New York has a reputation for liberal laws that make it difficult, some claim impossible, to do business here. But some local statutes are far from liberal. One striking example: the nearly complete lack of legal protection afforded to employees who oppose illegal activity in the workplace.
New York employers can, in most cases, legally sack an employee who refuses to break the law or objects to illegal activity. Here, an employee axed for refusing to participate in their employer’s unlawful conduct usually doesn’t have a claim for wrongful termination unless he or she can prove that a statute or regulation was, in fact, violated and the transgression created a “substantial and specific danger to the public health or safety.” And New York’s courts interpret “public health and safety” narrowly, which means it’s not uncommon for people to find themselves forced to choose between their job and their conscience—or between keeping their job and committing a crime.
Employees who refuse to participate in their employer’s tax evasion schemes aren’t protected from employer retaliation in New York.
Recently, I received a call from a veteran waiter at a popular restaurant, who had been promoted to bartender. His manager instructed him to fill empty premium-brand vodka bottles with no-name vodka. He refused and was terminated on the spot.
Understandably, he thought to ask an employment lawyer whether he had a wrongful termination claim. In dozens of other states, including New Jersey and California, the answer would have been yes.

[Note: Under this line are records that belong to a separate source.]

theorem witness_OnlyOpenAndCloseWriteState :
    (∃ t, exec (.openChannel isimAid) State.reset = .next t) ∧ (∃ t, exec (.closeChannel 257) onIsim = .next t) ∧
      ∃ t, exec .listAids onIsim = .next t ∧ (∀ aid, Instr.listAids ≠ .openChannel aid) ∧
        (∀ id, Instr.listAids ≠ .closeChannel id) ∧ ∀ id cmd, Instr.listAids ≠ .fileAccess id cmd :=
  ⟨⟨_, rfl⟩, ⟨_, rfl⟩, _, rfl, nofun, nofun, nofun⟩

theorem witness_ErrorsArePrecise :
    runFrame [0x04, 0x03, 0xE7] onIsim = .next (onIsim.raise .notFound) ∧
      (onIsim.raise .notFound).out = some [0x04] := ⟨rfl, rfl⟩

theorem witness_WorkIsClearedAndNeverRead : runFrame [0x0F] onIsim = .next (onIsim.raise .frame) := rfl

theorem witness_KeysReachOnlyApduResponses :
    usesKeys .listAids = false ∧
      sameButKeys onIsim { onIsim with cfg := { onIsim.cfg with ki := rand1, sqn := Vector.replicate 6 0 } } ∧
      ∃ t t', exec .listAids onIsim = .next t ∧
        exec .listAids { onIsim with cfg := { onIsim.cfg with ki := rand1, sqn := Vector.replicate 6 0 } } = .next t' :=
  ⟨rfl, rfl, _, _, rfl, rfl⟩

theorem witness_SlotIndexIsNotObservable :
    onIsim.sess.inUse.Nodup ∧ ({ SessionTable.empty with slot3 := isimSlot }).openSlots.Perm onIsim.sess.openSlots ∧
      ∃ t t', exec (.lookup 257) onIsim = .next t ∧
        exec (.lookup 257) { onIsim with sess := { SessionTable.empty with slot3 := isimSlot } } = .next t' :=
  ⟨by decide, by decide, _, _, rfl, rfl⟩

theorem witness_OpenChannelResult :
    fullState.sess.openCount = 4 ∧ threeState.sess.openCount = 3 ∧ (∀ e ∈ threeState.cfg.aids, e.aid ≠ []) ∧
      validAids threeState.cfg.aids = true ∧ ⟨isimAid, .isim⟩ ∈ threeState.cfg.aids := by decide

theorem witness_NewSessionTakesTheLowestFreeSlot :
    SessionTable.empty.slots[0]? = some noSlot ∧ threeState.sess.slots[1]? = some noSlot ∧ noSlot.valid = false ∧
      ∀ m used, m < 1 → threeState.sess.slots[m]? = some used → used.valid = true := by
  refine ⟨rfl, rfl, rfl, ?_⟩
  intro m used hm h
  obtain rfl : m = 0 := by omega
  cases h
  rfl

/-- The candidate is free at once, and after the most that can be skipped. -/
theorem witness_IdGivenOutIsTheFirstFree :
    threeState.sess.openCount < 4 ∧ threeState.candidateId = 261 ∧ skipState.sess.openCount < 4 ∧
      skipState.candidateId = succId (succId (succId 258)) ∧ (65534 : U16).toNat < 65535 := by decide

theorem witness_CloseChannelResult :
    999 ∉ fullState.sess.inUse ∧ fullState.sess.inUse.Nodup ∧
      fullState.sess.slots[3]? = some ⟨true, 260, isimAid, .isim⟩ := by decide

theorem witness_ClosedSessionIsGone : fullState.sess.inUse.Nodup ∧ 260 ∈ fullState.sess.inUse := by decide
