-- ==== Sys2Proof/Machine/Port.lean ====
section
/-! DEFINITION. The host port: SELN_ASSERTED, COMMAND_TAKEN, FETCH, UNKNOWN_COMMAND and MALFORMED (R159 to
R165). -/

namespace Sys2Proof.Machine

/-! ## Transactions (R155, R159, R161, R164) -/

/-- SELn is asserted: the port's HF request is raised, and a dozing station wakes for HOST (R154, R155). -/
def State.assertSelect (s : State) : State :=
  (s.updPort fun p => { p with selected := true }).wakeFor .host

/-- A record is taken while the list holds fewer than 4; otherwise the lost mark is set (R161). -/
def HostPort.take (p : HostPort) (r : TakenRecord) : HostPort :=
  if p.taken.length < 4 then { p with taken := p.taken ++ [r] } else { p with lost := true }

/-- The next bits on SDO: those of a record, then filler, whose bits are 0 (R159, R164). -/
def shiftOut (record : List Bool) (clocked : Nat) : List Bool :=
  (record ++ List.replicate (clocked - record.length) false).take clocked

/-- SELn is released while a FETCH is in progress: the rest of the record that has not been shifted out is lost
(R164). -/
def HostPort.endFetch (p : HostPort) : HostPort := { p with selected := false, fetching := none }

/-- The opening byte of a FETCH ends: the response buffer's content, or NONE, is taken to be shifted out, each byte
most significant bit first, and the buffer is emptied; some bits are clocked after it, and SELn is released or stays
asserted (R159, R164). -/
def HostPort.fetch (p : HostPort) (clocked : Nat) (released : Bool) : HostPort :=
  let record := (p.response.getD Response.noAnswer).bytes.flatMap byteBits
  let p := { p with response := none, sdo := shiftOut record clocked, fetching := some (record.drop clocked) }
  if released then p.endFetch else p

/-- SELn is released after some bits on SDI. A FETCH in progress shifts out as many bits more and ends. Else a
transaction is a FETCH by its opening byte, or a COMMAND whose record is judged and taken, with filler on SDO from its
first bit to its last; no whole byte, no effect (R159 to R161, R164). -/
def HostPort.release (p : HostPort) (sdi : List Bool) : HostPort :=
  match p.fetching, wholeBytes sdi with
  | some record, _ => { p with sdo := p.sdo ++ shiftOut record sdi.length }.endFetch
  | none, [] => { p with selected := false, sdo := [] }
  | none, code :: rest =>
    if code = fetchCode then p.fetch (sdi.length - 8) true
    else ({ p with selected := false, sdo := List.replicate sdi.length false }).take (judgeRecord code rest)

/-- A transaction that has not been seen to begin begins now (log 15). -/
def State.inSelect (s : State) : State := if s.port.selected then s else s.assertSelect

/-! ## Execution (R162) -/

/-- While AWAKE, the oldest taken record, which is passed for execution, and the records behind it. -/
def State.oldestTaken (s : State) : Option (TakenRecord × List TakenRecord) :=
  if s.Awake then
    match s.port.taken with
    | [] => none
    | r :: rest => some (r, rest)
  else none

/-- The owner's work is done: the response is written, and the record leaves the taken list. -/
def answer (code : Byte) (rest : List TakenRecord) (done : State × ResultCode × Payload) : State :=
  done.1.updPort fun p => { p.respond done.2.1 code done.2.2 with taken := rest }

/-! ## The commands -/

/-- SELN_ASSERTED (R154, R155, R159). While a cold reset is in progress the port disregards SELn. -/
def execSelnAsserted (s : State) : Host.Outcome State Fault Refusal :=
  .next (if s.Running then s.assertSelect else s)

/-- COMMAND_TAKEN (R159 to R161). -/
def execCommandTaken (sdi : List Bool) (s : State) : Host.Outcome State Fault Refusal :=
  .next (if s.Running then s.inSelect.updPort fun p => p.release sdi else s)

/-- FETCH (R164); none begins while another is in progress. -/
def execFetch (part : FetchPart) (s : State) : Host.Outcome State Fault Refusal :=
  .next (if s.Running ∧ s.port.fetching = none
    then s.inSelect.updPort fun p => p.fetch part.clocked part.released else s)

/-- UNKNOWN_COMMAND (R160, R162, R163): held firing reports are recorded, and nothing else is done. -/
def execUnknownCommand (s : State) : Host.Outcome State Fault Refusal :=
  .next (match s.oldestTaken with
    | some (.unknown code, rest) => answer code rest (s.recordReports, .unknownCommand, .none)
    | _ => s)

/-- MALFORMED (R160, R162, R163): held firing reports are recorded, and nothing else is done. -/
def execMalformed (s : State) : Host.Outcome State Fault Refusal :=
  .next (match s.oldestTaken with
    | some (.malformed code, rest) => answer code rest (s.recordReports, .malformed, .none)
    | _ => s)

end Sys2Proof.Machine
end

But because he worked in New York, the answer was no. Although pouring a counterfeit cosmopolitan is an illegal act, it is perfectly legal for the immoral eatery to fire an employee for refusing to aid and abet the scam.
A few months ago, a pharmacist at a local compounding pharmacy consulted me after discovering that prescriptions were being filled at the pharmacy in her name, without her knowledge, and she wanted advice on what to do about it. Keeping her mouth shut until after she found another job was probably her best option, because if she complained about it and was fired, she probably wouldn’t have a viable wrongful discharge claim, not unless she had solid proof that patients had actually been given the wrong drugs or drugs that hadn’t been prescribed for them.
Employees who refuse to participate in their employer’s tax evasion schemes aren’t protected from employer retaliation in New York. Employees of not-for-profit organizations who object to cooking the books can be fired without consequence. So can compliance officers at securities firms who voice concerns about prohibited trading practices. If the public health and safety isn’t threatened, or a significant threat to the health of a patient at a health care facility isn’t involved, it doesn’t matter how illegal the activity in question is.
“A claim alleging wrongful discharge in violation of public policy is based on an employer’s duty not to thwart the public interest by terminating employees for speaking the truth.” These are the words of Mississippi’s Supreme Court—Mississippi!—and they reflect the thinking of the vast majority of the country’s state courts and legislatures. But New York’s courts possess a far less enlightened view of an employer’s rights and obligations.
Albany should fix this problem with simple legislation creating a wrongful discharge claim for employees who are fired for reporting, objecting to or refusing to participate in conduct they reasonably believe to be illegal.
It’s time New Yorkers are given the same basic protections that the citizens of other states get.
Daniel R. Bright is a partner at Lichten & Bright, a labor and employment law firm in Manhattan.